-- ==== Sys2Proof/Machine/Fetch.lean ====
section
/-!
DEFINITION. Fetching: where the machine's next instruction stands, its bytes, and the state once it
has been taken (logs 6, 7, 8).
-/

namespace Sys2Proof.Machine

/-- Where a requested operation's bytes stand. -/
def Request.port : Request → Port
  | .op8 _ => .op8
  | .wire c _ => .wire c

/-- A requested operation's bytes. -/
def Request.bytes : Request → List Byte
  | .op8 bs => bs
  | .wire _ bs => bs

/-- The operation requested from outside the FSM that is taken next: only while the FSM waits in
P_RESET, since a run once started takes no command (rule R201; log 8). -/
def State.request (s : State) : Option Request :=
  match s.phase, s.ops with
  | .pReset, r :: _ => some r
  | _, _ => none

/-- The bytes of the next instruction and where they stand: a requested operation, else the code in
the phase register. -/
def State.fetch (s : State) : Port × List Byte :=
  match s.request with
  | some r => (r.port, r.bytes)
  | none => (.phase4, [s.phase.code])

/-- The state once the instruction has been fetched: a requested operation is taken off the list. -/
def State.taken (s : State) : State :=
  match s.request with
  | some _ => { s with ops := s.ops.tail }
  | none => s

/-- The sequencer is waiting for a transfer that never returns: no step is enabled (rule R275). -/
def State.waiting (s : State) : Bool := s.hung.isSome

/-- Put an instruction's bytes where `fetch` takes them next: a phase code in the phase register, an
operation at the head of the requests while the FSM waits in P_RESET. A transfer still waited for
and the reset input, which come before any fetch, are taken away. -/
def State.place (s : State) (p : Port) (bs : List Byte) : State :=
  match p with
  | .phase4 =>
    { s with hung := none, pinReset := false, ops := [], phase := (phaseOfCode (bs.headD 0)).getD s.phase }
  | .op8 => { s with hung := none, pinReset := false, phase := .pReset, ops := .op8 bs :: s.ops }
  | .wire c => { s with hung := none, pinReset := false, phase := .pReset, ops := .wire c bs :: s.ops }

end Sys2Proof.Machine
end

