/-- `T.CFG_MODE`, `T.CFG_BITS`, `T.CFG_HZ` (rules R102 to R105): the value is stored when it
reads back equal; a failed set (after which no read-back is asked), a failed read-back and a
mismatch each take the fatal entry with a `ChannelConfigError`. That the three failures are one
error, and that no read-back follows a failed set, is the spec's decision D27; the record and
the order of the releases are its D8, D24 and D30. -/
def Obligations.ConfigStepsSetAndVerify : Prop :=
  ∀ (w : CfgWhich) (c : Chan) (s : State), cfgReady (s.ch.get c) w = true →
    let v := (s.cfg.chans.get c).value w
    let bad (e : Env) (r : CfgRes) : State := afterFatal
      { s with env := e, trace := s.trace ++ [.cfg c w v r] }
      { code := 2, kind := .channelConfig, chan := some c, which := some (.cfg w), index := none }
    (s.env.cfgSetAns c w v = .ok → s.env.afterCfgSet.cfgGetAns c w v = .value v →
      exec (cfgInstr w c) s = .next { s with
        env := s.env.afterCfgSet.afterCfgGet
        trace := s.trace ++ [.cfg c w v .verified]
        ch := s.ch.set c ((s.ch.get c).store v) }) ∧
    (s.env.cfgSetAns c w v = .fail →
      exec (cfgInstr w c) s = .next (bad s.env.afterCfgSet .setFailed)) ∧
    (s.env.cfgSetAns c w v = .ok → s.env.afterCfgSet.cfgGetAns c w v = .fail →
      exec (cfgInstr w c) s = .next (bad s.env.afterCfgSet.afterCfgGet .getFailed)) ∧
    (∀ v', s.env.cfgSetAns c w v = .ok → s.env.afterCfgSet.cfgGetAns c w v = .value v' → v' ≠ v →
      exec (cfgInstr w c) s = .next (bad s.env.afterCfgSet.afterCfgGet (.mismatch v')))

/-- `T.XFER` on a configured channel (rule R106): the reply goes to RXF; after a short or failed
transfer RXF is some frame (a free value) and nothing is raised; a transfer never answered
leaves the block waiting, with no event. TXF is not written (rule R15). That the frame is the
operand, where the result goes, the free value and the waiting state are the model's (logs 12,
11, 15, 6); so is sending a frame that no encoder builds, on channel 0 one with reserved bits set
or a read with a nonzero third byte, as it stands (log 36). -/
def Obligations.TransferResult : Prop :=
  ∀ (c : Chan) (f : Frame) (s : State), s.configured c = true →
    (∀ r, s.env.xferAns c f = some (.ok r) →
      exec (.tXfer c f) s = .next { s with
        rxf := r
        env := s.env.afterXfer c f
        trace := s.trace ++ [.xfer c f (.ok r)]
        ret := .xfer (.ok r) }) ∧
    (∀ r, failed r = true → s.env.xferAns c f = some r →
      ∃ (junk : Frame) (n : Nat), exec (.tXfer c f) s = .next { s with
        rxf := junk
        env := { s.env.afterXfer c f with draws := n }
        trace := s.trace ++ [.xfer c f r]
        ret := .xfer r }) ∧
    (s.env.xferAns c f = none →
      exec (.tXfer c f) s = .next { s with
        env := s.env.afterXfer c f
        hung := some ⟨c, f⟩ })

EXERCISE REQUIREMENTS
In the entries above, find the line with "the order of" and the line with "ch := s.ch.set", then set down exactly those two and every line between them, nothing else.

ANSWER
the order of the releases are its D8, D24 and D30. -/
def Obligations.ConfigStepsSetAndVerify : Prop :=
  ∀ (w : CfgWhich) (c : Chan) (s : State), cfgReady (s.ch.get c) w = true →
    let v := (s.cfg.chans.get c).value w
    let bad (e : Env) (r : CfgRes) : State := afterFatal
      { s with env := e, trace := s.trace ++ [.cfg c w v r] }
      { code := 2, kind := .channelConfig, chan := some c, which := some (.cfg w), index := none }
    (s.env.cfgSetAns c w v = .ok → s.env.afterCfgSet.cfgGetAns c w v = .value v →
      exec (cfgInstr w c) s = .next { s with
        env := s.env.afterCfgSet.afterCfgGet
        trace := s.trace ++ [.cfg c w v .verified]
        ch := s.ch.set c ((s.ch.get c).store v) }) ∧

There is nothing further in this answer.